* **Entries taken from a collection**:
____________________
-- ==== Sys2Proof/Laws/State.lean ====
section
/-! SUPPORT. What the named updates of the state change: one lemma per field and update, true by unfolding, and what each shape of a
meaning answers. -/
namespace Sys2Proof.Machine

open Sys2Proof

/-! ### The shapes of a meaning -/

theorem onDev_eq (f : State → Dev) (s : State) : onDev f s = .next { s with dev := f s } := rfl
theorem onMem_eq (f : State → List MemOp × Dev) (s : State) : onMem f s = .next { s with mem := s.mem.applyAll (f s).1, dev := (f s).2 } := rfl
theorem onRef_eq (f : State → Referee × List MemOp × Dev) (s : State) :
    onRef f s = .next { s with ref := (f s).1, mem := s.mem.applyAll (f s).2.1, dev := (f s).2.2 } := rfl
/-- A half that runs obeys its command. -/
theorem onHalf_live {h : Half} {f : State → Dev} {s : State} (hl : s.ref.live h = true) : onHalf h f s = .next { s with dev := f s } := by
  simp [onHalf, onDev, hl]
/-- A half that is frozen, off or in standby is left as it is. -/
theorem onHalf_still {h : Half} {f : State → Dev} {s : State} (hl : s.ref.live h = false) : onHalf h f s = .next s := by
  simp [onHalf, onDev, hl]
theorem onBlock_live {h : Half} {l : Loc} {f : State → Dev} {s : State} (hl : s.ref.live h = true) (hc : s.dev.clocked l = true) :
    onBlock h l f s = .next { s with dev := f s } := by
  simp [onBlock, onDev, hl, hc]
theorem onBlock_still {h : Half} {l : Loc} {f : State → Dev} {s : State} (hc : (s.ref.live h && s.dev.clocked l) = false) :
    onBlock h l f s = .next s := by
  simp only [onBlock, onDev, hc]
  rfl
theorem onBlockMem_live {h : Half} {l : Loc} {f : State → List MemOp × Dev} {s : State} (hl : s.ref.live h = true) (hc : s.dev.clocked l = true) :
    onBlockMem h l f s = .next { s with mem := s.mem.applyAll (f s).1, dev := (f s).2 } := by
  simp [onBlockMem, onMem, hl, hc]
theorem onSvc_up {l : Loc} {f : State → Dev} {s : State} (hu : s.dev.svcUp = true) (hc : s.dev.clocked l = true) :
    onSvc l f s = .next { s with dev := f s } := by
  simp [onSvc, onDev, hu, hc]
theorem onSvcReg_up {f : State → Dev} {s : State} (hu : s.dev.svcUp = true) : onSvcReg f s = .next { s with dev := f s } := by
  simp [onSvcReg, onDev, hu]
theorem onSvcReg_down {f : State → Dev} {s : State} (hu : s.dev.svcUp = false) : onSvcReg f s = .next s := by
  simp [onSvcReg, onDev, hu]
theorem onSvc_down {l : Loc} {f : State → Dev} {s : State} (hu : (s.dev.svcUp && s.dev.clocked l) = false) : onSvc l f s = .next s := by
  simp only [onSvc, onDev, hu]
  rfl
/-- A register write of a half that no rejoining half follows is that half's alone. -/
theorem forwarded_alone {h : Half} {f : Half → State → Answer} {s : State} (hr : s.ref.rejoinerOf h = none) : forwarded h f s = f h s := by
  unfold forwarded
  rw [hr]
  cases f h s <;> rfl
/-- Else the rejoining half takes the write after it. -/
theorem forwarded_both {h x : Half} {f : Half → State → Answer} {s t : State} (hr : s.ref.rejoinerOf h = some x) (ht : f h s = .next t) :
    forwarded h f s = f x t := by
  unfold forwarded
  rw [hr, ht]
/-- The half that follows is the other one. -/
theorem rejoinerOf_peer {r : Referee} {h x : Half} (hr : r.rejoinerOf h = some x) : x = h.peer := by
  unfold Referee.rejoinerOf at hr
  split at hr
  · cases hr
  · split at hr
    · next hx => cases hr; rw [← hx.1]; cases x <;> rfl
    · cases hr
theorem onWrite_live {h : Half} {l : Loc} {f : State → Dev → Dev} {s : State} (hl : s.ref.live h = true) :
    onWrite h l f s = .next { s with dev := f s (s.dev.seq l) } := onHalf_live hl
____________________
* **TASK**:
For each line of the entries that includes "svcUp", show that line.

* **ANSWER BOX**:
theorem onSvc_up {l : Loc} {f : State → Dev} {s : State} (hu : s.dev.svcUp = true) (hc : s.dev.clocked l = true) :
theorem onSvcReg_up {f : State → Dev} {s : State} (hu : s.dev.svcUp = true) : onSvcReg f s = .next { s with dev := f s } := by
theorem onSvcReg_down {f : State → Dev} {s : State} (hu : s.dev.svcUp = false) : onSvcReg f s = .next s := by
theorem onSvc_down {l : Loc} {f : State → Dev} {s : State} (hu : (s.dev.svcUp && s.dev.clocked l) = false) : onSvc l f s = .next s := by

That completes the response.